Dear Buffalo Common Council,
As a concerned citizen in your city, I wanted to reach out to implore you to vote for protections for three historic Buffalo buildings. Though all are different, each tells a story about our city and the eras and areas they were constructed in. All three were built by important architects, all with unique styles, and all have much more potential than their current or proposed uses. Most importantly, they underline an important part of Buffalo's future.
In the 21st Century, unique cities are the ones that thrive. Is it any wonder that the biggest blunders in Buffalo's history (creation of neighborhood-killing highways and destruction of our original downtown street grid to name a few) were attempts to make us more like other cities? As more and more people flock to unique places, we need to acknowledge that Buffalo doesn't have the mountainous backdrop that Denver has, or the mighty Mississippi roaring through downtown like Minneapolis and New Orleans, and our modest bay will never match Boston, Seattle, or San Francisco.
Sketch of the Bachelor Apartments, Photo courtesy of BuffaloRising.com |
What are our strengths then? We have a wonderful waterfront, yet access is limited mostly to people with cars. We have a great park system, though we've damaged it with a thousand cuts, and one huge gash along one of the greatest parkways in America. Even though most people know us for wings, we also have great winter sports and a thriving arts scene.
Yet, though we'll ramble off all of those things, we forget that one of our biggest assets is having one of the oldest building stocks in the country. No one goes to Boston and says, "I love this 1960s office building!" They're charmed by Back Bay and they bounce from shop to shop in the North End. New York City might be home to some of the tallest skyscrapers in the world, but more people are enamored with Brooklyn Brownstoness and Upper West Side apartments.

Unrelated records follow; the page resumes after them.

-- ==== Sys2Proof/Tests/Slice0.lean ====
section
/-! SUPPORT. Tests: the well-formedness smoke, words written out from the spec's encodings, at most two small steps for each command
(expected values from 95_test_vectors.md, cited as V<n>, P<n>, T<n>), and for each statement with hypotheses a witness that meets
them. -/

namespace Sys2Proof.Tests

open Sys2Proof Sys2Proof.Machine

/-! ## Helpers -/

/-- The next state of an outcome. -/
def nextOf : Host.Outcome State Fault Refusal → Option State
  | .next t => some t
  | .fault _ => none
  | .refused _ => none

/-- The state with one packet pending on port A. -/
def send (s : State) (header : Word) (payload : List Word) : State := { s with portA := [⟨header, payload⟩] }

/-- The words of the last response port A got when a packet is stepped. -/
def reply (s : State) (header : Word) (payload : List Word) : Option (List Word) :=
  (nextOf (step (send s header payload))).bind fun t => t.respA.getLast?.map fun r => r.header :: r.payload

/-- A view of the state after a packet. -/
def afterPacket {α : Type} (s : State) (header : Word) (payload : List Word) (view : State → α) : Option α :=
  (nextOf (step (send s header payload))).map view

/-- The digits of a hexadecimal number of `n` digits. -/
def hexDigits : Nat → Nat → List Nat
  | 0, _ => []
  | n + 1, x => hexDigits n (x / 16) ++ [x % 16]

/-- A frame from its 73 hexadecimal digits (95_test_vectors.md part 0). -/
def frameOf (x : Nat) : List Bool :=
  (hexDigits 73 x).flatMap fun d => [d.testBit 3, d.testBit 2, d.testBit 1, d.testBit 0]

/-- The power-on state with a frame in FRAME. -/
def withFrame (x : Nat) : State := { State.reset with frame := frameOf x }

/-- The frames F1 to F7 of 95_test_vectors.md, 4.1. -/
def F1 : Nat := 0x8B003200CDFFFFFDFFFE0140FA3F4003E84D0028000FFFC000000100C9FE73FFF00000000
def F2 : Nat := 0x8B003309000000000FA0147AE14B2BA000020000000000000003FFFFF2000000000000000
def F3 : Nat := 0x8B003291AFFFF00080120002334CD31300000000000000000000000000000000000000000
def F4 : Nat := 0x8B003398B000AFFFFF8001000017FFE800000000000E01FC07FC07FC0BF80000000000000
def F5 : Nat := 0x8B00341000000000000000000000000000000000000000000000000000000000000000000
def F7 : Nat := 0x8B00341800000000000000000000000000000000000000000000000000000000000000000

/-- The SFID_MAP of V14: raw 3 to 0, raw 0..2 to raw + 1. -/
def mapV14 : SfidMap := ⟨[(0, 1), (1, 2), (2, 3), (3, 0)], 0⟩

def paramsV14 : Params := { defaultParams with SFID_MAP := mapV14 }

/-! ## Well-formedness smoke: an ill-formed term for each check (60_exceptions.md R313, V5) -/

theorem test_wf_sbw : Instr.wf (.sbw 583 0) = true ∧ Instr.wf (.sbw 584 0) = false := by decide
theorem test_wf_sbr : Instr.wf (.sbr 583) = true ∧ Instr.wf (.sbr 584) = false := by decide
theorem test_wf_fbw :
    Instr.wf (.fbw 1 0) = true ∧ Instr.wf (.fbw 292 1) = true
    ∧ Instr.wf (.fbw 0 1) = false ∧ Instr.wf (.fbw 293 0) = false ∧ Instr.wf (.fbw 5 2) = false := by decide
theorem test_wf_slices :
    Instr.wf (.rdu 229 64) = true ∧ Instr.wf (.rdu 230 64) = false ∧ Instr.wf (.rdu 10 0) = false ∧ Instr.wf (.rdu 10 65) = false
    ∧ Instr.wf (.rds 0 1) = false ∧ Instr.wf (.rds 292 2) = false ∧ Instr.wf (.rdc 293 1) = false ∧ Instr.wf (.rdc 1 0) = false := by
  decide
theorem test_wf_rdb : Instr.wf (.rdb 1) = true ∧ Instr.wf (.rdb 0) = false ∧ Instr.wf (.rdb 293) = false := by decide
theorem test_wf_rdst :
    Instr.wf (.rdst 0x000E) = true ∧ Instr.wf (.rdst 0x000F) = false ∧ Instr.wf (.rdst 0x0010) = false
    ∧ Instr.wf (.rdst 0x0107) = false ∧ Instr.wf (.rdst 0x021A) = false ∧ Instr.wf (.rdst 0x0308) = false
    ∧ Instr.wf (.rdst 0x0408) = false ∧ Instr.wf (.rdst 0x0508) = false ∧ Instr.wf (.rdst 0x0607) = false := by decide
theorem test_wf_wrp :
    Instr.wf (.wrp 0x0219 0) = true ∧ Instr.wf (.wrp 0x0000 0) = false ∧ Instr.wf (.wrp 0x0100 0) = false
    ∧ Instr.wf (.wrp 0x0300 0) = false ∧ Instr.wf (.wrp 0x0607 0) = false := by decide

/-- An empty slice list, a slice of length 0, one past the frame, more than 64 bits in all (43_msg_assembler.md R200). -/
theorem test_wf_fields :
    fieldValid [⟨28, 2⟩] = true ∧ fieldValid [] = false ∧ fieldValid [⟨28, 0⟩] = false ∧ fieldValid [⟨0, 2⟩] = false
    ∧ fieldValid [⟨292, 2⟩] = false ∧ fieldValid [⟨1, 64⟩, ⟨70, 1⟩] = false := by decide

/-- A register twice in a group, a register of another group, a required register missing (43_msg_assembler.md R200, R211). -/
theorem test_wf_groups :
    groupValid ParamReg.isEphGroup requiredSF2 defaultSF2 = true
    ∧ groupValid ParamReg.isEphGroup requiredSF2 (row (.eph .M_0) 31 32 true fone :: defaultSF2) = false
    ∧ groupValid ParamReg.isEphGroup requiredSF2 (row (.utc .A0) 31 32 true fone :: defaultSF2) = false
    ∧ groupValid ParamReg.isEphGroup requiredSF2 (defaultSF2.drop 1) = false := by decide

theorem test_wf_params :
    defaultParams.wf = true
    ∧ Params.wf { defaultParams with FIELD_TABLE := { defaultFieldTable with towc := [] } } = false
    ∧ Params.wf { defaultParams with FIELD_TABLE := { defaultFieldTable with sfid := [] } } = false
    ∧ Params.wf { defaultParams with FIELD_TABLE := { defaultFieldTable with msgid := [] } } = false
    ∧ Params.wf { defaultParams with FIELD_TABLE := { defaultFieldTable with SF1 := [] } } = false
    ∧ Params.wf { defaultParams with FIELD_TABLE := { defaultFieldTable with MT_UTC := [] } } = false
    ∧ Params.wf { defaultParams with FIELD_TABLE := { defaultFieldTable with MT_EOP_IONO := [] } } = false := by decide

/-! ## Words written out from the spec's encodings (30_encoding.md R71 to R75) decode to the commands they stand for -/

/-- V1, V4, V7, V9: NOP, RESET, SETSAT 65535, SYM -1000, 1215, 0.25, 3. -/
theorem test_decode_frame_sync :
    decode ⟨0x00000000, []⟩ = .ok .nop ∧ decode ⟨0x01000000, []⟩ = .ok .reset ∧ decode ⟨0x02FFFF00, []⟩ = .ok (.setsat 65535)
    ∧ decode ⟨0x03000000, [0xFFFFFC18, 0, 0x000004BF, 0x3FD00000, 0, 3, 0, 0]⟩
        = .ok (.sym ⟨0xFFFFFC18, 1215, 0x3FD0000000000000, 3, 0, 0⟩) := by decide

/-- V20, V25, V26, P2: the Convolutional Decoder's words. -/
theorem test_decode_conv_decoder :
    decode ⟨0x10000080, []⟩ = .ok (.sbw 0 0x80) ∧ decode ⟨0x1002477F, []⟩ = .ok (.sbw 583 127)
    ∧ decode ⟨0x11024700, []⟩ = .ok (.sbr 583) ∧ decode ⟨0x12000000, []⟩ = .ok .deint ∧ decode ⟨0x13000000, []⟩ = .ok .polcor
    ∧ decode ⟨0x14000000, []⟩ = .ok .vit ∧ decode ⟨0x15000000, []⟩ = .ok .cdec := by decide

/-- V30, V32, V34, P1: the Bit-Field Codec's words, and SFDEC. -/
theorem test_decode_bit_field :
    decode ⟨0x20012401, []⟩ = .ok (.fbw 292 1) ∧ decode ⟨0x21001C02, []⟩ = .ok (.rdu 28 2)
    ∧ decode ⟨0x22002916, []⟩ = .ok (.rds 41 22) ∧ decode ⟨0x23001405, []⟩ = .ok (.rdc 20 5)
    ∧ decode ⟨0x24001C00, []⟩ = .ok (.rdb 28) ∧ decode ⟨0x28000000, []⟩ = .ok .sfdec := by decide

/-- V3, V60, V62, P3, P5, V80, V81: the numeric commands' and the register accesses' words. -/
theorem test_decode_numeric :
    decode ⟨0x30000000, [0x41127500, 0]⟩ = .ok (.chkt 0x4112750000000000)
    ∧ decode ⟨0x31000000, [0, 0]⟩ = .ok (.clkrel 0)
    ∧ decode ⟨0x32000000, [0x40CF7200, 0]⟩ = .ok (.clkdrift 0x40CF720000000000)
    ∧ decode ⟨0x33000000, [0x40CF4000, 0]⟩ = .ok (.satpos 0x40CF400000000000)
    ∧ decode ⟨0x38000000, [0x410FA488, 0, 0x00000834]⟩ = .ok (.utctime 0x410FA48800000000 2100)
    ∧ decode ⟨0x40020800, []⟩ = .ok (.rdst 0x0208)
    ∧ decode ⟨0x41020900, [0x40B95D00, 0]⟩ = .ok (.wrp 0x0209 0x40B95D0000000000) := by decide

/-- V2 to V6: the errors and their priority, as whole responses. -/
theorem test_error_responses :
    reply .reset 0x04000000 [] = some [0x04010000] ∧ reply .reset 0xFF123456 [0, 0, 0, 0] = some [0xFF010000]
    ∧ reply .reset 0x30000000 [0x41127500] = some [0x30020000] ∧ reply .reset 0x01000000 [0] = some [0x01020000]
    ∧ reply .reset 0x01000001 [] = some [0x01030000] ∧ reply .reset 0x12000100 [] = some [0x12030000]
    ∧ reply .reset 0x11000501 [] = some [0x11030000] ∧ reply .reset 0x10024800 [] = some [0x10040000]
    ∧ reply .reset 0x2100E640 [] = some [0x21040000] ∧ reply .reset 0x40001000 [] = some [0x40040000]
    ∧ reply .reset 0x41030000 [0, 0] = some [0x41040000] ∧ reply .reset 0x10FFFF00 [0] = some [0x10020000]
    ∧ reply .reset 0x04000001 [] = some [0x04010000] := by decide

/-- V8: a SYM one word short is BAD_LENGTH and counts nothing. -/
theorem test_short_sym :
    reply .reset 0x03000000 [0, 0, 0, 0, 0, 0, 0] = some [0x03020000]
    ∧ afterPacket .reset 0x03000000 [0, 0, 0, 0, 0, 0, 0] (fun t => (t.sync.sample_counter, t.hist)) = some (0, []) := by decide

/-! ## The host's two names -/

theorem test_decodeTableWord :
    decodeTableWord 32 0x100005FF = some (.sbw 5 0xFF) ∧ decodeTableWord 32 0x04000000 = none
    ∧ decodeTableWord 96 0x000000004112750030000000 = some (.chkt 0x4112750000000000)
    ∧ decodeTableWord 32 0x30000000 = some (.chkt 0) := by decide

theorem test_withFetchWord :
    (nextOf (step (State.reset.withFetchWord 32 0x02000300))).map (fun t => (t.sat_prn, t.portA, t.respA))
      = some (3, [], [⟨0x02000000, []⟩]) := by decide

/-- 60_exceptions.md R336: with nothing pending the CORE is idle. -/
theorem test_idle_step : nextOf (step .reset) = some .reset := rfl

/-- 20_memory.md R61: the command of port B is answered on port B. -/
theorem test_port_B :
    (nextOf (step { State.reset with portB := [⟨0x00000000, []⟩] })).map (fun t => (t.respA, t.respB))
      = some ([], [⟨0x00000000, []⟩]) := by decide

/-! ## Frame Synchronizer -/

theorem test_nop : reply .reset 0x00000000 [] = some [0x00000000] := by decide

/-- R125, R126: RESET clears the counter, not the satellite. -/
theorem test_reset :
    afterPacket { State.reset with sat_prn := 3, sync := { SyncRegs.reset with stat := .locked, sample_counter := 700 } } 0x01000000 []
      (fun t => (t.sync.stat, t.sync.sample_counter, t.sat_prn)) = some (.noPreamble, 0, 3) := by decide

/-- V7. -/
theorem test_setsat : afterPacket .reset 0x02000300 [] (fun t => (t.sat_prn, t.respA)) = some (3, [⟨0x02000000, []⟩]) := by decide

/-- The fifteen signs of the preamble before its last. -/
def fifteen : List Sign :=
  [.plus, .plus, .plus, .minus, .plus, .minus, .plus, .plus, .plus, .minus, .minus, .plus, .minus, .minus, .minus]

Buffalo has some of the oldest housing stock in the country, right behind Boston, and actually ahead of New York. With over 30% of our houses built before 1940, we have something that Phoenix, Tampa, San Jose, and San Diego could never have. These three buildings are part of that character, that elegance, that comes with an older city, that people use to describe Boston and New York, but would never use to describe Dallas.
Don't let that character slip away, especially not for plans that fail to push Buffalo in a direction that accentuates the unique features that could attract people to our city.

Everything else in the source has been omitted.